**Assignment**. Here is the task for the records below: repeat exactly the lines from the one with "7)) .operandRange i.slot" to the one with "s.modTile i.l (fun", both included, and nothing else.

(Saved data entries)

- - - - -

/-- a·fa + b·fb, exact and then rounded once. -/
def mixRnd (a b : BitVec 32) (fa fb : Nat) : BitVec 32 :=
  let n := fun (v : Nat) => decodeNum .fp32 v
  BitVec.ofNat 32 (roundTo (addNum .rne (mulNum (n a.toNat) (n fa)).1 (mulNum (n b.toNat) (n fb)).1).1 false .fp32 .rne 0).1

/-- MergeTriple (R361). -/
def mergeTriple (a b : Tri) : Tri :=
  if a.isNan || b.isNan then Tri.nan a.acc.length
  else if a.m = 0xFF800000#32 then b
  else if b.m = 0xFF800000#32 then a
  else
    let na := decodeNum .fp32 a.m.toNat
    let nb := decodeNum .fp32 b.m.toNat
    let m := if ltNum na nb then b.m else a.m
    let nm := (decodeNum .fp32 m.toNat).negate
    let fa := rnd2 (addNum .rne na nm).1
    let fb := rnd2 (addNum .rne nb nm).1
    ⟨m, mixRnd a.s b.s fa fb, (a.acc.zip b.acc).map (fun p => mixRnd p.1 p.2 fa fb)⟩

/-! ### The triggers (R356 to R359, R365, R366) -/

/-- The result port of a wq trigger. -/
def wqPort : WqOp → Option ResPort
  | .hsel => none
  | _ => some .wqRes

/-- The checks of a wq trigger at issue (R358, R359, R365, R320). -/
def wqCheck (o : WqOp) (i : Iss) (s : State) : Check :=
  let t := i.tile s
  let st := i.strand s
  let n := i.t.toNat
  let kv := st.opw 0x700
  let sd := st.opw 0x701
  let cb := st.opw 0x702
  match o with
  | .hsel => need (decide (n ≤ 7)) .operandRange i.slot
  | .cancel => none
  | .commit =>
    let rk := t.regions[field kv 3 0]?
    let rd := t.regions[sdIdx sd]?
    (need (decide (field kv 63 4 = 0) && sdOk sd && decide (n < 2 ^ 48) && rk.all Region.weevil) .operandRange i.slot).andThen <|
    (need (rk.isSome && rd.isSome) .regionBounds i.slot).andThen <|
    (need (rd.all (fun r => decide (sdOff sd + 64 ≤ r.extent))) .regionBounds (sdOff sd)).andThen <|
    (need (rk.all (fun r => (r.mode == 1 || r.mode == 2) && !r.closed)) .regionPerm 0).andThen
      (need (rd.all (fun r => r.mode == 2 && !r.closed)) .regionPerm (sdOff sd))
  | .post =>
    let rc := t.regions[field cb 3 0]?
    (need (decide (field cb 63 4 = 0) && decide (n % 64 = 0) && decide (n < 2 ^ 48)) .operandRange i.slot).andThen <|
    (need rc.isSome .regionBounds i.slot).andThen <|
    (need (rc.all (fun r => decide (n + 64 ≤ r.extent))) .regionBounds n).andThen
      (need (rc.all (fun r => (r.mode == 0 || r.mode == 2) && !r.closed)) .regionPerm n)

/-- A wq trigger can accept (R79, R328, R356, R359). -/
def wqAccept (o : WqOp) (i : Iss) (s : State) : Bool :=
  let t := i.tile s
  let st := i.strand s
  !s.speculates i.l && (match wqPort o with | some p => !st.portBusy p | none => true) &&
  (match o with
   | .commit => decide (st.stcnt < 255)
   | .post => decide (t.wq.q15.length + b2n (t.wq.q15Pop == s.cycle + 1) + t.wq.reserved + 16 ≤ 32)
   | .hsel | .cancel => true)

/-- The effect of a wq trigger. -/
def wqStart (o : WqOp) (i : Iss) (s : State) : State :=
  let st := i.strand s
  let n := i.t.toNat
  let due := s.nextDue
  let fly := fun (s : State) => i.modStrand s.bump (fun st => st.fly none .wqRes (res64 0) true)
  match o with
  | .hsel => s.modTile i.l (fun t => { t with wq := { t.wq with hp := n } })
  | .commit =>
    let x : WqCommit := ⟨st.pc, field (st.opw 0x700) 3 0, st.opw 0x701, n, st.nextId, due⟩
    (i.modStrand (fly s) Strand.addSt).modTile i.l (fun t => { t with wq := { t.wq with commits := t.wq.commits ++ [x] } })
  | .post =>
    let block := (i.tile s).handleBase (field (st.opw 0x702) 3 0) + n
    let cb := (i.tile s).regions[field (st.opw 0x702) 3 0]?
    let room := (cb.map Region.extent).getD 0 - n
    let x : WqQuery :=
      { pc := st.pc, block := block, room := room, after := st.nextId, waited := none, gen := none, got := [], accepted := false, qid := 0,
        kf := false, kvh := 0, fence := 0, lo := 0, q := [], banks := [], delivered := 0, cancelled := none, due := 0 }
    (fly s).modTile i.l (fun t => { t with wq := { t.wq with queries := t.wq.queries ++ [x], reserved := t.wq.reserved + 16 } })
  | .cancel =>
    let qid := n % 2 ^ 16
    let hit := (i.tile s).wq.queries.any (fun x => x.accepted && x.qid == qid)
    let s' := i.modStrand s (fun st => st.flyAt (s.cycle + latWqc) .wqRes (res64 (if hit then wqWord 0 qid else wqWord 6 0)))
    s'.modTile i.l (fun t => { t with wq := { t.wq with queries := t.wq.queries.map (fun (x : WqQuery) =>
      if x.accepted && x.qid == qid && x.cancelled.isNone then { x with cancelled := some s.time } else x) } })

/-- Delivers the result of the wq trigger that waits for the device (R356: there is at most one). -/
def Strand.landWq (st : Strand) (now : Nat) (w : Word) : Strand :=
  match st.flights.find? (fun f => f.port == .wqRes && f.due.isNone) with
  | some f => st.complete f.id now (res64 w)
  | none => st

/-- Drops the result of the wq trigger that failed (R359). -/
def Strand.failWq (st : Strand) (f : Fail) (pc : Nat) : Strand :=
  match st.flights.find? (fun f => f.port == .wqRes && f.due.isNone) with
  | some x => (st.dropFlight x.id).failed f pc f.fault.2
  | none => st

/-- n words at home of a virtual range, or the poison it meets (R331). -/
def State.homeWords (s : State) (c va n : Nat) : State × Except Fail (List Word) :=
  match (s.ctx c).physical va (8 * n) with
  | .error f => (s, .error f)
  | .ok pas => match s.homeRead pas with
    | (s, none) => (s, .error (.poison 0 va))
    | (s, some bs) => (s, .ok ((List.range n).map (fun i => word (leNat ((bs.drop (8 * i)).take 8)))))

/-! ### Commit (R358) -/

/-- The code and new length of a commit that has read its descriptor of eight words (R355, R358). DEDUCED (entry 16): FORMAT
answers any non-zero reserved field of the descriptor, its words 2 to 7 included. -/
def commitCode (d : List Word) (n cap : Nat) : Nat × Nat :=
  let len := field (d.headD 0) 47 0
  if field (d.headD 0) 63 48 ≠ 0 ∨ field (d.getD 1 0) 63 1 ≠ 0 ∨ !(d.drop 2).all (· == 0) then (2, 0)
  else if n ≤ len then (4, len)
  else if cap < n then (5, len)
  else (0, n)

/-- COMMIT_COMPLETE (R358): the oldest commit of tile `l`, once the feed strand's earlier accesses are performed, reads its
descriptor at home, checks it, writes back the appended lines and writes LEN. -/
def execCommitComplete (s : State) : State :=
  let l := s.args.l
  let t := s.tile l
  match t.wq.commits with
  | [] => s
  | x :: r =>
    if s.cycle < x.due || !t.allBefore .feed x.after then s
    else
      let c := s.ctxOf l
      let drop := fun (s : State) (f : Strand → Strand) => s.modTile l (fun t =>
        Tile.modStrand { t with wq := { t.wq with commits := r } } .feed (fun st => (f st).subSt))
      match t.regions[x.kv]? with
      | none => s
      | some rk =>
        let va := t.handleBase (sdIdx x.sd) + sdOff x.sd
        match s.homeWords c va 8 with
        | (s, .error f) => drop s (fun st => st.failWq f x.pc)
        | (s, .ok ws) =>
          let w0 := ws.headD 0
          let p := commitCode ws x.n rk.cap
          let s :=
            if p.1 ≠ 0 then s
            else
              let len := field w0 47 0
              let s := (List.range (x.n - len)).foldl (fun s i =>
                let s := s.releaseRange (dieOf l) c (rk.base + keyOff (len + i)) 128
                s.releaseRange (dieOf l) c (rk.base + valueOff (len + i)) 128) s
              match (s.ctx c).pas va 8 with
              | some pas => s.homeBytes [c] (pas.zip (leBytes 8 x.n))
              | none => s
          drop s (fun st => st.landWq s.cycle (wqWord p.1 p.2))

/-! ### Acceptance of a query (R359) -/

/-- The word of a command block through the cache of the posting tile's die. -/
def State.blockWord (s : State) (l va : Nat) : State × Except Fail Word :=
  match s.readGlobal l va 8 with
  | (s, .ok bs) => (s, .ok (word (leNat bs)))
  | (s, .error f) => (s, .error f)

- - - - -

**Finished task**.
  | .hsel => need (decide (n ≤ 7)) .operandRange i.slot
  | .cancel => none
  | .commit =>
    let rk := t.regions[field kv 3 0]?
    let rd := t.regions[sdIdx sd]?
    (need (decide (field kv 63 4 = 0) && sdOk sd && decide (n < 2 ^ 48) && rk.all Region.weevil) .operandRange i.slot).andThen <|
    (need (rk.isSome && rd.isSome) .regionBounds i.slot).andThen <|
    (need (rd.all (fun r => decide (sdOff sd + 64 ≤ r.extent))) .regionBounds (sdOff sd)).andThen <|
    (need (rk.all (fun r => (r.mode == 1 || r.mode == 2) && !r.closed)) .regionPerm 0).andThen
      (need (rd.all (fun r => r.mode == 2 && !r.closed)) .regionPerm (sdOff sd))
  | .post =>
    let rc := t.regions[field cb 3 0]?
    (need (decide (field cb 63 4 = 0) && decide (n % 64 = 0) && decide (n < 2 ^ 48)) .operandRange i.slot).andThen <|
    (need rc.isSome .regionBounds i.slot).andThen <|
    (need (rc.all (fun r => decide (n + 64 ≤ r.extent))) .regionBounds n).andThen
      (need (rc.all (fun r => (r.mode == 0 || r.mode == 2) && !r.closed)) .regionPerm n)

/-- A wq trigger can accept (R79, R328, R356, R359). -/
def wqAccept (o : WqOp) (i : Iss) (s : State) : Bool :=
  let t := i.tile s
  let st := i.strand s
  !s.speculates i.l && (match wqPort o with | some p => !st.portBusy p | none => true) &&
  (match o with
   | .commit => decide (st.stcnt < 255)
   | .post => decide (t.wq.q15.length + b2n (t.wq.q15Pop == s.cycle + 1) + t.wq.reserved + 16 ≤ 32)
   | .hsel | .cancel => true)

/-- The effect of a wq trigger. -/
def wqStart (o : WqOp) (i : Iss) (s : State) : State :=
  let st := i.strand s
  let n := i.t.toNat
  let due := s.nextDue
  let fly := fun (s : State) => i.modStrand s.bump (fun st => st.fly none .wqRes (res64 0) true)
  match o with
  | .hsel => s.modTile i.l (fun t => { t with wq := { t.wq with hp := n } })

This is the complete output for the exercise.